Task statement: Only certain lines below are wanted: those starting at the line containing "gives it. -/" and ending at the line containing "false 0 0, true⟩", both included, each retyped exactly.

Data for this exercise: Begin

-- ==== Sys2Proof/Machine/Layout.lean ====
section
/-!
DEFINITION. Layout copies, gather and scatter (06 R148-R175): tensor descriptors, the element order of each operation,
conversion, the byte image a copy leaves; the commands COPY-TENSOR, MEM-COPY, MEM-FILL. DLAYOUT runs the same copy.
-/

namespace Sys2Proof.Machine

/-! ## Tensor descriptors (R149-R154) -/

/-- A tensor descriptor. Dimension 0 comes first in every list. -/
structure Tensor where
  base : W64
  code : Nat
  fmt : Fmt
  fill : Nat
  size : List Nat
  stride : List Int
  bound : List Nat
deriving DecidableEq, Repr

def Tensor.rank (t : Tensor) : Nat := t.size.length

/-- Stored in blocks: its base is 4-byte aligned, its strides are whole groups or MZ blocks (R152). -/
def Fmt.blocked (f : Fmt) : Bool := f.grouped || f.isMz

/-- Read a descriptor; none when it breaks R149, R151 or R152. Custom slots are rejected (R85). -/
def readTensor (bs : List Byte) : Option Tensor :=
  let r := field bs 9 1
  let code := field bs 8 1
  match if code < 12 || code = 16 then formatOf [] code else none with
  | none => none
  | some f =>
    let t : Tensor :=
      { base := BitVec.ofNat 64 (field bs 0 8), code := code, fmt := f, fill := field bs 12 4,
        size := (List.range r).map fun d => field bs (16 + 16 * d) 4
        stride := (List.range r).map fun d => signed 40 (field bs (20 + 16 * d) 5)
        bound := (List.range r).map fun d => field bs (28 + 16 * d) 4 }
    let align := if f.blocked then 4 else max 1 (f.width / 8)
    if 1 ≤ r && r ≤ 6 && zeroIn bs 10 12 && zeroIn bs (16 + 16 * r) 128
      && ((List.range r).all fun d => zeroIn bs (25 + 16 * d) (28 + 16 * d))
      && t.base.toNat % align = 0
      && (!f.blocked || (t.stride.head? = some 1
            && t.stride.tail.all fun x => x % (if f.isMz then 32 else 256) = 0))
    then some t else none

/-- An element: the byte its row or tensor starts at, and its number from there. -/
structure Elem where
  org : Int
  e : Int
deriving DecidableEq, Repr

/-- Signed element offset of an index (R151). -/
def Tensor.off (t : Tensor) (i : List Int) : Int := (List.zipWith (· * ·) i t.stride).sum

def Tensor.elem (t : Tensor) (i : List Int) : Elem := ⟨t.base.toNat, t.off i⟩

/-- An index is in bounds (R151). -/
def Tensor.inside (t : Tensor) (i : List Int) : Bool :=
  i.length = t.rank && (List.zipWith (fun (x : Int) (b : Nat) => decide (0 ≤ x ∧ x < (b : Int))) i t.bound).all id

/-- Logical indices in element order: dimension 0 varies fastest (R150). -/
def indices : List Nat → List (List Int)
  | [] => [[]]
  | n :: rest => (indices rest).flatMap fun hi => (List.range n).map fun (i : Nat) => (i : Int) :: hi

/-- Where block number `k` of a row starts: its scale's byte (or its whole MZ block) and its element area (R90). -/
def Fmt.blockAt (f : Fmt) (org k : Int) : Int × Int :=
  match f with
  | .mz w => (org + k * (4 + 4 * w), org + k * (4 + 4 * w))
  | f =>
    let g := org + k / 8 * f.unitBytes
    (g + k % 8 * f.scaleBytes, g + 8 * f.scaleBytes + k % 8 * (f.block * f.width / 8 : Nat))

/-- The byte an element's code starts in. -/
def Fmt.byteOf (f : Fmt) (x : Elem) : Int :=
  if f.blocked then
    let b := f.blockAt x.org (x.e / f.block)
    b.2 + (if f.isMz then 4 else 0) + x.e % f.block * f.width / 8
  else x.org + x.e * f.width / 8

/-- The bytes a range of elements reaches: from the first byte of the first to the last of the last (R153). -/
def Fmt.hull (f : Fmt) (lo hi : Elem) : Int × Int :=
  if f.blocked then
    let b := f.blockAt hi.org (hi.e / f.block)
    ((f.blockAt lo.org (lo.e / f.block)).1,
     b.2 + (if f.isMz then (f.unitBytes : Int) else (f.block * f.width / 8 : Nat)))
  else (lo.org + lo.e * f.width / 8, hi.org + (hi.e * f.width + f.width + 7) / 8)

/-- The bytes that the in-bounds indices of a descriptor can reach; none when a bound is 0 (R153). -/
def Tensor.reach (t : Tensor) : Option (Int × Int) :=
  if t.bound.any (· == 0) then none
  else
    let ends := List.zipWith (fun (b : Nat) (x : Int) => (b - 1 : Int) * x) t.bound t.stride
    let lo := (ends.map (min 0 ·)).sum
    let hi := (ends.map (max 0 ·)).sum
    some (t.fmt.hull ⟨t.base.toNat, lo⟩ ⟨t.base.toNat, hi⟩)

/-! ## MX tiles (R131, R158) -/

/-- Bytes of a row of `k` elements (R90, R91). -/
def Fmt.rowBytes (f : Fmt) (k : Nat) : Nat :=
  if f.isMz then (k + 31) / 32 * f.unitBytes
  else if f.grouped then ((k + f.block - 1) / f.block + 7) / 8 * f.unitBytes
  else k * f.width / 8

/-- Bytes of a native tile of `k` columns. -/
def Fmt.tileBytes (f : Fmt) (k : Nat) : Nat := 64 * f.rowBytes k

/-- Row `r`, column `c` of tile `t`. -/
def tileElem (t : Tensor) (k n r c : Nat) : Elem :=
  ⟨t.base.toNat + n * t.fmt.tileBytes k + r * t.fmt.rowBytes k, c⟩

/-- What a sequence of tiles reaches. -/
def Tensor.tileReach (t : Tensor) (k : Nat) : Option (Int × Int) :=
  match t.bound with
  | b :: _ => if b = 0 then none else some (t.base.toNat, t.base.toNat + b * t.fmt.tileBytes k)
  | [] => none

/-! ## The elements of a copy (R155-R162) -/

/-- A layout copy with everything it names. -/
structure Layout where
  op : Nat
  mode : Nat
  src : Tensor
  dst : Tensor
  idx : Option Tensor := none
  pads : List (Nat × Nat) := []
  perm : List Nat := []
deriving DecidableEq, Repr

/-- The K of a mode byte. -/
def modeK (mode : Nat) : Nat := 64 * 2 ^ bits mode 2 1

def Layout.k (l : Layout) : Nat := modeK l.mode

/-- What a destination element receives: a source element, a code of the source's format, a code of the destination's,
a value of the source, a pad value, or poison. -/
inductive Source where
  | elem (x : Elem)
  | code (v : Nat)
  | raw (v : Nat)
  | num (x : Fp)
  | pad (x : Fp)
  | poison
deriving DecidableEq, Repr

/-- What is converted, and so draws an LFSR step under stochastic rounding (R167): source elements and source fills. A
pad element draws none; nor do TILE's zero padding and the row of a poisoned index, which the rules leave open (DESIGN
CHOICE, log 61). -/
def Source.converts : Source → Bool
  | .elem _ => true
  | .code _ => true
  | .num _ => true
  | .raw _ => false
  | .pad _ => false
  | .poison => false

/-- One element of a copy: written, or only counted as clipped. -/
structure Mv where
  dst : Option Elem
  src : Source
  clipped : Bool
deriving DecidableEq, Repr

/-- The fill of a tensor: the source's converts as a source value, the destination's is a code of its own (R154). -/
def Tensor.fillSource (t : Tensor) : Source :=
  if t.fmt.blocked then .num (dec32 (BitVec.ofNat 32 t.fill)) else .code (t.fill % 2 ^ t.fmt.width)

def Tensor.fillPad (t : Tensor) : Source :=
  if t.fmt.blocked then .pad (dec32 (BitVec.ofNat 32 t.fill)) else .raw (t.fill % 2 ^ t.fmt.width)

/-- Move source index `j` to destination index `i` (R163). -/
def Layout.mv (l : Layout) (i j : List Int) : Mv :=
  if !l.dst.inside i then ⟨none, .poison, true⟩
  else if !l.src.inside j then ⟨some (l.dst.elem i), l.src.fillSource, true⟩
  else ⟨some (l.dst.elem i), .elem (l.src.elem j), false⟩

/-- A pad element: not counted when it is out of bounds. -/
def Layout.padMv (l : Layout) (i : List Int) : List Mv :=
  if l.dst.inside i then [⟨some (l.dst.elem i), l.dst.fillPad, false⟩] else []

/-- Whether a PAD destination index receives a source element. -/
def Layout.padded (l : Layout) (i : List Int) : Bool :=
  !((List.zipWith (fun (x : Int) (p : Nat × (Nat × Nat)) => decide ((p.2.1 : Int) ≤ x ∧ x < (p.2.1 + p.1 : Nat))) i
      (l.src.size.zip l.pads)).all id)

/-- An index tensor's element: what it reads, or none when it reads poisoned (R161, R504). -/
abbrev Index := Option Int

/-- The elements of TILE in destination order (R158). -/
def Layout.tileMoves (l : Layout) : List Mv :=
  let cols := (l.src.size[0]?).getD 0
  let rows := (l.src.size[1]?).getD 0
  let across := (cols + l.k - 1) / l.k
  (List.range ((rows + 63) / 64 * across)).flatMap fun t =>
    (List.range 64).flatMap fun r => (List.range l.k).map fun c =>
      let y := t / across * 64 + r
      let x := t % across * l.k + c
      if t ≥ l.dst.bound.headD 0 then ⟨none, .poison, true⟩
      else
        let dest := some (tileElem l.dst l.k t r c)
        if y ≥ rows || x ≥ cols then ⟨dest, .pad (.fin false 0 0), false⟩
        else if !l.src.inside [x, y] then ⟨dest, l.src.fillSource, true⟩
        else ⟨dest, .elem (l.src.elem [x, y]), false⟩

/-- The elements of UNTILE in destination order. -/
def Layout.untileMoves (l : Layout) : List Mv :=
  let cols := (l.dst.size[0]?).getD 0
  let rows := (l.dst.size[1]?).getD 0
  let across := (cols + l.k - 1) / l.k
  (List.range rows).flatMap fun y => (List.range cols).map fun x =>
    let t := y / 64 * across + x / l.k
    if !l.dst.inside [x, y] then ⟨none, .poison, true⟩
    else if t ≥ l.src.bound.headD 0 then ⟨some (l.dst.elem [x, y]), l.src.fillSource, true⟩
    else ⟨some (l.dst.elem [x, y]), .elem (tileElem l.src l.k t (y % 64) (x % l.k)), false⟩

/-- The moves of every operation but SCATTER-ACCUMULATE, in element order (R164). -/
def Layout.moves (l : Layout) (index : List Index) : List Mv :=
  match l.op with
  | 0 => (indices l.dst.size).map fun i => l.mv i i
  | 1 => (indices l.dst.size).map fun i =>
      l.mv i ((List.range l.src.rank).map fun d => (i[(l.perm.findIdx? (· == d)).getD 0]?).getD 0)
  | 2 => l.tileMoves
  | 3 => l.untileMoves
  | 4 =>
    (if bit l.mode 0 then [] else ((indices l.dst.size).filter l.padded).flatMap l.padMv) ++
      (indices l.src.size).map fun j => l.mv (List.zipWith (fun (x : Int) (p : Nat × Nat) => x + p.1) j l.pads) j
  | 5 => (index.zipIdx 0).flatMap fun x => (indices l.dst.size.dropLast).map fun i =>
      match x.1 with
      | some v => l.mv (i ++ [(x.2 : Int)]) (i ++ [v])
      | none => if l.dst.inside (i ++ [(x.2 : Int)]) then ⟨some (l.dst.elem (i ++ [(x.2 : Int)])), .poison, false⟩
          else ⟨none, .poison, true⟩
  | _ => (index.zipIdx 0).flatMap fun x => match x.1 with
      | some v => (indices l.src.size.dropLast).map fun i => l.mv (i ++ [v]) (i ++ [(x.2 : Int)])
      | none => []

/-! ## Reading and converting -/

/-- What a copy can read: bytes of memory at a fabric address, with poison. -/
abbrev Reader := Int → Nat → List PByte

/-- A value read: its code, its number, whether it is poisoned. -/
structure Val where
  code : Nat
  num : Fp
  bad : Bool
deriving DecidableEq, Repr

/-- Read one element (R89, R92, R95, R151). -/
def readElem (f : Fmt) (rd : Reader) (x : Elem) : Val :=
  if f.blocked then
    let b := f.blockAt x.org (x.e / f.block)
    let area := rd b.2 (if f.isMz then f.unitBytes else f.block * f.width / 8)
    let scale := if f.isMz then [] else rd b.1 f.scaleBytes
    let mine := rd (f.byteOf x) (((x.e % f.block * f.width % 8).toNat + f.width + 7) / 8)
    let n := (f.decBlock (leNat (scale.map (·.1))) (area.map (·.1)))[(x.e % f.block).toNat]?
    ⟨0, n.getD .nan, scale.any (·.2) || mine.any (·.2) || (f.isMz && (area.take 4).any (·.2))⟩
  else
    let bs := rd (f.byteOf x) ((f.width + 7) / 8)
    let v := leNat (bs.map (·.1))
    let v := if f.width = 4 then v / 2 ^ (4 * (x.e % 2).toNat) % 16 else v
    ⟨v, f.elem v, bs.any (·.2)⟩

/-- A NaN code of a format without blocks as its canonical NaN (R105, R168). -/
def Fmt.canonical (f : Fmt) (v : Nat) : Nat :=
  match f with
  | .float g => if (g.dec v).isNan then g.nan else v
  | _ => v

/-- The image a copy leaves: bytes by fabric address, with poison. -/
abbrev Image := Tab PByte

def Image.put (m : Image) (a : Int) (bs : List PByte) : Image :=
  (bs.zipIdx 0).foldl (fun m b => tabPut m (a.toNat + b.2) b.1) m

/-- A value as a source gives it. -/
def Source.val (f : Fmt) (rd : Reader) : Source → Val
  | .elem x => readElem f rd x
  | .code v => ⟨v, f.elem v, false⟩
  | .raw v => ⟨v, .nan, false⟩
  | .num x => ⟨0, x, false⟩
  | .pad x => ⟨0, x, false⟩
  | .poison => ⟨0, .fin false 0 0, true⟩

/-- A destination element with what it receives and the register its conversion rounds with; what draws no step has
the register 0, so that it rounds toward zero under stochastic rounding (DESIGN CHOICE, log 61). -/
abbrev Write := Elem × Source × W32

/-- One LFSR step for each element that `on` says is converted, in the order of R164 (R167). -/
def drawSteps (mode : Mode) (on : Elem → Source → Bool) : List (Elem × Source) → W32 → List Write × W32
  | [], s => ([], s)
  | (x, src) :: rest, s =>
    let d := if on x src then (draws mode.rnd s 1).headD s else s
    let r := drawSteps mode on rest d
    ((x, src, if on x src then d else 0) :: r.1, r.2)

/-- An encoding that goes over unchanged into a format without blocks (R168). -/
def Layout.unchanged (l : Layout) : Source → Bool
  | .raw _ => true
  | .elem _ => l.src.code = l.dst.code
  | .code _ => l.src.code = l.dst.code
  | _ => false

Data for this exercise: End

Answer space:
/-- A value as a source gives it. -/
def Source.val (f : Fmt) (rd : Reader) : Source → Val
  | .elem x => readElem f rd x
  | .code v => ⟨v, f.elem v, false⟩
  | .raw v => ⟨v, .nan, false⟩
  | .num x => ⟨0, x, false⟩
  | .pad x => ⟨0, x, false⟩
  | .poison => ⟨0, .fin false 0 0, true⟩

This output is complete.